/-- Settles O16: the value is `divResult`'s, and a divisor 0 makes the body raise. -/
theorem divTruncatesAndFaultsOnZero : Obligations.DivTruncatesAndFaultsOnZero := by
  unfold Obligations.DivTruncatesAndFaultsOnZero
  intro a b s
  refine ⟨rfl, fun ha hb hz => ⟨_, divResult_toNat _ _, ?_⟩, fun ha hb hz => ?_,
    exec_of_bad_operand_of_two (i := .div a b) rfl s⟩
  · rw [exec_of_body_ok (i := .div a b) (divBody_preAdvance_of_ne_zero ha hb s _ hz), preAdvance_opcode_of_length_three rfl]
    rfl
  · exact exec_of_body_error (i := .div a b) (e := divisionByZero ⟨b.toNat, hb⟩) (divBody_preAdvance_of_zero ha hb s _ hz)

/-- Settles O17: `compareFlags_cases` is the trichotomy; FL as it was is not in the value. -/
theorem cmpSetsExactlyOneFlag : Obligations.CmpSetsExactlyOneFlag := by
  unfold Obligations.CmpSetsExactlyOneFlag
  intro a b s
  refine ⟨rfl, fun ha hb => ⟨_, compareFlags_cases _ _, ?_⟩, exec_of_bad_operand_of_two (i := .cmp a b) rfl s⟩
  rw [exec_of_body_ok (i := .cmp a b) (cmpBody_preAdvance ha hb s _), preAdvance_opcode_of_length_three rfl]
  rfl

end Machine
end Sys2Proof

/-! ## Control and stack (42_control_and_stack.md) -/

namespace Sys2Proof
namespace Machine

/-! ### O8: an unsupported handler byte -/

/-- Settles O8: the decoder rejects the byte, by `decode_eq_unsupportedOpcode_iff`; the 256 bytes are counted in eight blocks of
32. -/
theorem unsupportedHandlerByteFaults : Obligations.UnsupportedHandlerByteFaults := by
  unfold Obligations.UnsupportedHandlerByteFaults
  refine ⟨?_, fun s hs hpc hhandler hir => ?_⟩
  · rw [countP_range_mul _ 8 32]
    decide
  · have hd : decodeLatches s.latched = .error (.unsupportedOpcode (s.mem.read s.pc.toNat)) :=
      (decode_eq_unsupportedOpcode_iff _ _ _).2 ⟨hhandler, hir⟩
    exact step_of_decode_error_eq_afterFault hs hpc hd

/-! ### Instructions with one register operand -/

/-- The pre-advance of an instruction of two bytes (30_encoding.md R62, format F1). -/
theorem preAdvance_opcode_of_length_two {i : Instr} (hlen : (encode i).length = 2) (s : State) :
    s.preAdvance i.opcode = { s with pc := s.pc + 2 } :=
  preAdvance_of_one (Nat.succ.inj ((operandCount_opcode i).trans hlen)) s

/-- A bad register operand of an instruction that has one (40_fetch_decode_execute.md R86). -/
theorem exec_of_bad_operand_of_one {i : Instr} {a : RegOperand} (hi : i.registerOperands = [a]) (s : State) (ha : 8 ≤ a.toNat) :
    exec i s = .next (Claims.afterFault s (encode i).length i.opcode .outOfBounds (.registerIndex a)) :=
  firstBadRegisterOperandFaults i a s (by simp [hi, ha])

/-! ### O11 and O12: LDI and PRN -/

/-- Settles O11: the destination gets the immediate. -/
theorem ldiLoadsItsImmediate : Obligations.LdiLoadsItsImmediate := by
  unfold Obligations.LdiLoadsItsImmediate
  intro a imm s
  refine ⟨rfl, fun ha => ?_, exec_of_bad_operand_of_one (i := .ldi a imm) rfl s⟩
  have hbody (p : State) : bodyOf (.ldi a imm) p = .ok (p.setReg ⟨a.toNat, ha⟩ imm) := withReg_of_lt ha _
  rw [exec_of_body_ok (hbody _), preAdvance_opcode_of_length_three rfl]
  rfl

/-- Settles O12: the register's value is appended to the output. -/
theorem prnEmitsItsRegister : Obligations.PrnEmitsItsRegister := by
  unfold Obligations.PrnEmitsItsRegister
  intro a s
  refine ⟨rfl, fun ha => ?_, exec_of_bad_operand_of_one (i := .prn a) rfl s⟩
  have hbody (p : State) : bodyOf (.prn a) p = .ok (p.emit (p.reg ⟨a.toNat, ha⟩)) := withReg_of_lt ha _
  rw [exec_of_body_ok (hbody _), preAdvance_opcode_of_length_two rfl]
  rfl

/-! ### O20 to O23: the jumps and HLT -/

/-- A jump whose operand names a register: `jumps`, the value of its condition, chooses between the register's value and the next
instruction, and nothing but pc changes (42_control_and_stack.md R124 to R126). -/
theorem exec_of_jumpBody {i : Instr} {taken : State → Bool} {a : RegOperand} (hlen : (encode i).length = 2)
    (hbody : bodyOf i = jumpBody taken a) (ha : a.toNat < 8) {s : State} {jumps : Bool}
    (htaken : taken (s.preAdvance i.opcode) = jumps) :
    exec i s = .next (if jumps then { s with pc := (s.reg ⟨a.toNat, ha⟩).setWidth 9 } else { s with pc := s.pc + 2 }) := by
  have hjump (p : State) : bodyOf i p = .ok (if taken p then p.jump (p.reg ⟨a.toNat, ha⟩) else p) := by
    rw [hbody, jumpBody, withReg_of_lt ha]
  rw [exec_of_body_ok (hjump _), htaken, preAdvance_opcode_of_length_two hlen]
  rfl

/-- Settles O20: the condition is EQ, which the pre-advance keeps. -/
theorem jeqJumpsWhenEqualIsSet : Obligations.JeqJumpsWhenEqualIsSet := by
  unfold Obligations.JeqJumpsWhenEqualIsSet
  intro a s
  exact ⟨rfl, fun ha hEQ => exec_of_jumpBody (i := .jeq a) rfl rfl ha hEQ,
    fun ha hEQ => exec_of_jumpBody (i := .jeq a) rfl rfl ha hEQ, exec_of_bad_operand_of_one (i := .jeq a) rfl s⟩

/-- Settles O21: the condition is the negation of EQ, which the pre-advance keeps. -/
theorem jneJumpsWhenEqualIsClear : Obligations.JneJumpsWhenEqualIsClear := by
  unfold Obligations.JneJumpsWhenEqualIsClear
  intro a s
  exact ⟨rfl, fun ha hEQ => exec_of_jumpBody (i := .jne a) rfl rfl ha (congrArg not hEQ),
    fun ha hEQ => exec_of_jumpBody (i := .jne a) rfl rfl ha (congrArg not hEQ),
    exec_of_bad_operand_of_one (i := .jne a) rfl s⟩

/-- Settles O22: the condition always holds. -/
theorem jmpGoesToItsRegister : Obligations.JmpGoesToItsRegister := by
  unfold Obligations.JmpGoesToItsRegister
  intro a s
  exact ⟨rfl, fun ha => exec_of_jumpBody (i := .jmp a) rfl rfl ha rfl, exec_of_bad_operand_of_one (i := .jmp a) rfl s⟩

theorem exec_hlt (s : State) : exec .hlt s = .next { s with pc := s.pc + 1, status := .halted } := by
  have hbody (p : State) : bodyOf .hlt p = .ok p.halt := rfl
  rw [exec_of_body_ok (hbody _), Instr.opcode, preAdvance_of_zero operandCount_opHLT]
  rfl

/-- Settles O23: `exec_hlt` after the fetch, which from 254 on fails whatever the byte. -/
theorem hltHalts : Obligations.HltHalts := by
  unfold Obligations.HltHalts
  refine ⟨rfl, exec_hlt, fun s hs hbyte => ⟨fun hpc => ?_, fun hpc => ?_⟩⟩
  · have hd : decodeLatches s.latched = .ok .hlt := by
      rw [decodeLatches, State.latched, hbyte]
      exact decode_opHLT _ _
    exact (step_of_decode_ok hs hpc hd).trans (exec_hlt _)
  · have hge : 254 ≤ s.pc.toNat := by omega
    exact ⟨s.fetchFault, _, step_of_254_le hs hge, s.fetchFault_status, s.fetchFault_faultRecord, rfl⟩

/-! ### O18, O19 and O44: the stack -/

/-- Of two writes to one register the second counts. -/
theorem State.setReg_setReg (s : State) (r : RegIndex) (v w : Byte) : (s.setReg r v).setReg r w = s.setReg r w :=
  congrArg (fun regs => { s with regs := regs }) (Vector.set_set ..)

/-- Writing a register with what it holds changes nothing. -/
theorem State.setReg_reg_self (s : State) (r : RegIndex) : s.setReg r (s.reg r) = s :=
  congrArg (fun regs => { s with regs := regs }) (Vector.set_getElem_self r.isLt)

/-- PUSH where it does not fault: the stored value is read after SP has moved. -/
theorem exec_push {a : RegOperand} (ha : a.toNat < 8) {s : State} (hsp : s.sp ≠ 0) :
    exec (.push a) s = .next { s.setSp (s.sp - 1) with
      pc := s.pc + 2
      mem := s.mem.write s.pushAddress.toNat ((s.setSp (s.sp - 1)).reg ⟨a.toNat, ha⟩) } := by
  rw [exec_of_body_ok (i := .push a) (pushBody_of_lt ha hsp), preAdvance_opcode_of_length_two rfl]
  rfl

> EXERCISE AIM: Could you retype exactly the lines above, starting at the line that contains "unfold Obligations.HltHalts" and ending at the line that contains "second counts. -/", and nothing more?

> WRITTEN ANSWER:
  unfold Obligations.HltHalts
  refine ⟨rfl, exec_hlt, fun s hs hbyte => ⟨fun hpc => ?_, fun hpc => ?_⟩⟩
  · have hd : decodeLatches s.latched = .ok .hlt := by
      rw [decodeLatches, State.latched, hbyte]
      exact decode_opHLT _ _
    exact (step_of_decode_ok hs hpc hd).trans (exec_hlt _)
  · have hge : 254 ≤ s.pc.toNat := by omega
    exact ⟨s.fetchFault, _, step_of_254_le hs hge, s.fetchFault_status, s.fetchFault_faultRecord, rfl⟩

/-! ### O18, O19 and O44: the stack -/

/-- Of two writes to one register the second counts. -/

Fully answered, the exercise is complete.